Sourcebooks, February 2012

Premise: Writer lands dream job in Paris and tracks down elite bakers and chocolate artisans in her spare time while musing on mid-thirties single life.

Cover: Title - Apt and amusing, gives a clear idea of what to expect from content. Art - the cartoony graphics of birds-eye-view of a Paris city map is highy appealing in coloration and retroish style that calls to mind the haute wrapping the equally haute edibles get wrapped in. Perhaps the best cover Apprentice Writer has seen from this publisher to date. Well done, Sourcebooks art department!

First Sentence Test: Did "I guess you could say my story began with a bicycle and some bonbons " make this reader want to continue? YES!

What Works: Like many others, advertising writer Amy Thomas was in possession of a full-on Paris crush. Unlike many others, she was handed a fairy-tale opportunity not only to live there for a year, but to work in an elegant flagship store on one of the most upscale streets. The reader immediately engages with her as she leaps at the chanc.e,happily putting herself in the author's shoes and looking forward to exploring the glittering city like no mere tourist can.

Paris has a way of making one's passions rise to the surface. For Carrie Bradshaw, another transplanted New York single girl (referenced in the text), it was designer boutiques for couture clothes. For others, it might be masterpieces in art museums, exquisite restaurant meals produced by a country that raises food preparation to a kind a religion, or city squares and architectural monuments that played a part in history.

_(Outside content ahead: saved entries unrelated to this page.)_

-- ==== Sys2Proof/Machine/Catalogue.lean ====
section
/-! DEFINITION. The catalogue of selectable events: the EVENT_SELECT number, name, kind, label, UNIT_MASK
table and revision limit of each of the 87 events, from the event rules R201 to R306 (spec/42_events_fpu_ls_dc.md,
spec/43_events_l2_ic_ex.md, spec/44_events_nb.md); what each event observes is the source's text in its docstring,
which a proof may use only as a named hypothesis on the oracle (R149, R200). -/

namespace Sys2Proof.Machine

/-- Event 00h, Dispatched FPU Operations (R201). "The number of operations (uops) dispatched to the FPU execution
pipelines. This event reflects how busy the FPU pipelines are. This includes all operations done by x87, MMX and
SSE instructions, including moves. Each increment represents a one-cycle dispatch event; packed 128-bit SSE
operations count as two ops; scalar operations count as one. Speculative. (See also event CBh)." "Note: Since
this event includes non-numeric operations it is not suitable for measuring MFLOPs." -/
def evt00 : EventInfo where
  select := 0x00
  name := "Dispatched FPU Operations"
  kind := .occurrences
  label := .speculative
  minRev := .preD
  table :=
    [⟨0x01, "Add pipe ops", .preD⟩,
     ⟨0x02, "Multiply pipe ops", .preD⟩,
     ⟨0x04, "Store pipe ops", .preD⟩,
     ⟨0x08, "Add pipe load ops", .preD⟩,
     ⟨0x10, "Multiply pipe load ops", .preD⟩,
     ⟨0x20, "Store pipe load ops", .preD⟩]

/-- Event 01h, Cycles with no FPU Ops Retired (R202). "The number of cycles in which no FPU operations were retired.
Invert this (set the Invert control bit in the event select MSR) to count cycles in which at least one FPU
operation was retired." -/
def evt01 : EventInfo where
  select := 0x01
  name := "Cycles with no FPU Ops Retired"
  kind := .cycles
  label := .retired
  minRev := .preD
  table := []

/-- Event 02h, Dispatched Fast Flag FPU Operations (R203). "The number of FPU operations that use the fast flag
interface (e.g. FCOMI, COMISS, COMISD, UCOMISS, UCOMISD). Speculative." -/
def evt02 : EventInfo where
  select := 0x02
  name := "Dispatched Fast Flag FPU Operations"
  kind := .occurrences
  label := .speculative
  minRev := .preD
  table := []

/-- Event 20h, Segment Register Loads (R204). "The number of segment register loads performed." -/
def evt20 : EventInfo where
  select := 0x20
  name := "Segment Register Loads"
  kind := .occurrences
  label := .unlabelled
  minRev := .preD
  table :=
    [⟨0x01, "ES", .preD⟩,
     ⟨0x02, "CS", .preD⟩,
     ⟨0x04, "SS", .preD⟩,
     ⟨0x08, "DS", .preD⟩,
     ⟨0x10, "FS", .preD⟩,
     ⟨0x20, "GS", .preD⟩,
     ⟨0x40, "HS", .preD⟩]

/-- Event 21h, Pipeline Restart Due to Self-Modifying Code (R205). "The number of pipeline restarts that were caused
by self-modifying code (a store that hits any instruction that's been fetched for execution beyond the
instruction doing the store)." -/
def evt21 : EventInfo where
  select := 0x21
  name := "Pipeline Restart Due to Self-Modifying Code"
  kind := .occurrences
  label := .unlabelled
  minRev := .preD
  table := []

/-- Event 22h, Pipeline Restart Due to Probe Hit (R206). "The number of pipeline restarts caused by an invalidating
probe hitting on a speculative out-of-order load." -/
def evt22 : EventInfo where
  select := 0x22
  name := "Pipeline Restart Due to Probe Hit"
  kind := .occurrences
  label := .unlabelled
  minRev := .preD
  table := []

/-- Event 23h, LS Buffer 2 Full (R207). "The number of cycles that the LS2 buffer is full. This buffer holds stores
waiting to retire as well as requests that missed the data cache and are waiting on a refill. This condition
will stall further data cache accesses, although such stalls may be overlapped to some extent by independent
instruction execution." -/
def evt23 : EventInfo where
  select := 0x23
  name := "LS Buffer 2 Full"
  kind := .cycles
  label := .unlabelled
  minRev := .preD
  table := []

/-- Event 24h, Locked Operations (R208). "This event covers locked operations performed and their execution time.
The execution time represented by the cycle counts is typically overlapped to a large extent with other
instructions. The *non-speculative cycles* event is suitable for event-based profiling of lock operations that
tend to miss in the cache." -/
def evt24 : EventInfo where
  select := 0x24
  name := "Locked Operations"
  kind := .mixed [0x02, 0x04]
  label := .byPhase
  minRev := .preD
  table :=
    [⟨0x01, "The number of locked instructions executed", .preD⟩,
     ⟨0x02, "The number of cycles spent in speculative phase", .preD⟩,
     ⟨0x04, "The number of cycles spent in non-speculative phase (including cache miss penalty)", .preD⟩]

/-- Event 26h, Retired CLFLUSH Instructions (R247). "The number of CLFLUSH instructions retired." -/
def evt26 : EventInfo where
  select := 0x26
  name := "Retired CLFLUSH Instructions"
  kind := .occurrences
  label := .retired
  minRev := .preD
  table := []

/-- Event 27h, Retired CPUID Instructions (R248). "The number of CPUID instructions retired." -/
def evt27 : EventInfo where
  select := 0x27
  name := "Retired CPUID Instructions"
  kind := .occurrences
  label := .retired
  minRev := .preD
  table := []

/-- Event 40h, Data Cache Accesses (R210). "The number of accesses to the data cache for load and store references.
This may include certain microcode scratchpad accesses, although these are generally rare. Each increment
represents an eight-byte access, although the instruction may only be accessing a portion of that. Speculative." -/
def evt40 : EventInfo where
  select := 0x40
  name := "Data Cache Accesses"
  kind := .occurrences
  label := .speculative
  minRev := .preD
  table := []

/-- Event 41h, Data Cache Misses (R211). "The number of data cache references which missed in the data cache.
Speculative." "Except in the case of streaming stores, only the first miss for a given line is included - access
attempts by other instructions while the refill is still pending are not included in this event. So in the
absence of streaming stores, each event reflects one 64-byte cache line refill, and counts of this event are the
same as, or very close to, the combined count for event 42h." "Streaming stores however will cause this event
for every such store, since the target memory is not refilled into the cache. Hence this event should not be
used as an indication of data cache refill activity - event 42h should be used for such measurements. (See event
65h for an indication of streaming store activity.) A large difference between events 41h (with all UNIT_MASK
bits set) and 42h would be due mainly to streaming store activity." -/
def evt41 : EventInfo where
  select := 0x41
  name := "Data Cache Misses"
  kind := .occurrences
  label := .speculative
  minRev := .preD
  table := []

/-- Event 42h, Data Cache Refills from L2 or System (R212). "The number of data cache refills satisfied from the L2
cache (and/or the system), per the UNIT_MASK. UNIT_MASK bits 4:1 allow a breakdown of refills from the L2 by
coherency state. UNIT_MASK bit 0 reflects refills which missed in the L2, and provides the same measure as the
combined sub-events of event 43h. Each increment reflects a 64-byte transfer. Speculative." -/
def evt42 : EventInfo where
  select := 0x42
  name := "Data Cache Refills from L2 or System"
  kind := .occurrences
  label := .speculative
  minRev := .preD
  table :=
    [⟨0x01, "Refill from System", .preD⟩,
     ⟨0x02, "Shared-state line from L2", .preD⟩,
     ⟨0x04, "Exclusive-state line from L2", .preD⟩,
     ⟨0x08, "Owned-state line from L2", .preD⟩,
     ⟨0x10, "Modified-state line from L2", .preD⟩]

/-- Event 43h, Data Cache Refills from System (R213). "The number of L1 cache refills satisfied from the system
(system memory or another cache), as opposed to the L2. The UNIT_MASK selects lines in one or more specific
coherency states. Each increment reflects a 64-byte transfer. Speculative." -/
def evt43 : EventInfo where
  select := 0x43
  name := "Data Cache Refills from System"
  kind := .occurrences
  label := .speculative
  minRev := .preD
  table :=
    [⟨0x01, "Invalid", .preD⟩,
     ⟨0x02, "Shared", .preD⟩,
     ⟨0x04, "Exclusive", .preD⟩,
     ⟨0x08, "Owned", .preD⟩,
     ⟨0x10, "Modified", .preD⟩]

/-- Event 44h, Data Cache Lines Evicted (R214). "The number of L1 data cache lines written to the L2 cache or system
memory, having been displaced by L1 refills. The UNIT_MASK may be used to count only victims in specific
coherency states. Each increment represents a 64-byte transfer. Speculative." "In most cases, L1 victims are
moved to the L2 cache, displacing an older cache line there. Lines brought into the data cache by PrefetchNTA
instructions, however, are evicted directly to system memory (if dirty) or invalidated (if clean). There is no
provision for measuring this component by itself. The Invalid case (UNIT_MASK value 01h) reflects the
replacement of lines that would have been invalidated by probes for write operations from another processor or
DMA activity." -/
def evt44 : EventInfo where
  select := 0x44
  name := "Data Cache Lines Evicted"
  kind := .occurrences
  label := .speculative
  minRev := .preD
  table :=
    [⟨0x01, "Invalid", .preD⟩,
     ⟨0x02, "Shared", .preD⟩,
     ⟨0x04, "Exclusive", .preD⟩,
     ⟨0x08, "Owned", .preD⟩,
     ⟨0x10, "Modified", .preD⟩]

/-- Event 45h, L1 DTLB Miss and L2 DTLB Hit (R215). "The number of data cache accesses that miss in the L1 DTLB and
hit in the L2 DTLB. Speculative." -/
def evt45 : EventInfo where
  select := 0x45
  name := "L1 DTLB Miss and L2 DTLB Hit"
  kind := .occurrences
  label := .speculative
  minRev := .preD
  table := []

For the author, it is all about sweets. Architecture, "regular" food and fashion are all mentioned but only in passing, as a distant backdrop to the real focus. Carrying on a habit developed in New York, she tirelessly seeks out and samples the city's best in baked goods and sweet treats. The pleasure she derives, the care with which she identifies ingredients and painstakingly developed baking techniques, the way she shows how love of exquisitely prepared food translates to the bigger picture of love of life and intensifying relationships with family and friends, all inspired AW to go on a mini sweet neighborhood exploration trip of her own.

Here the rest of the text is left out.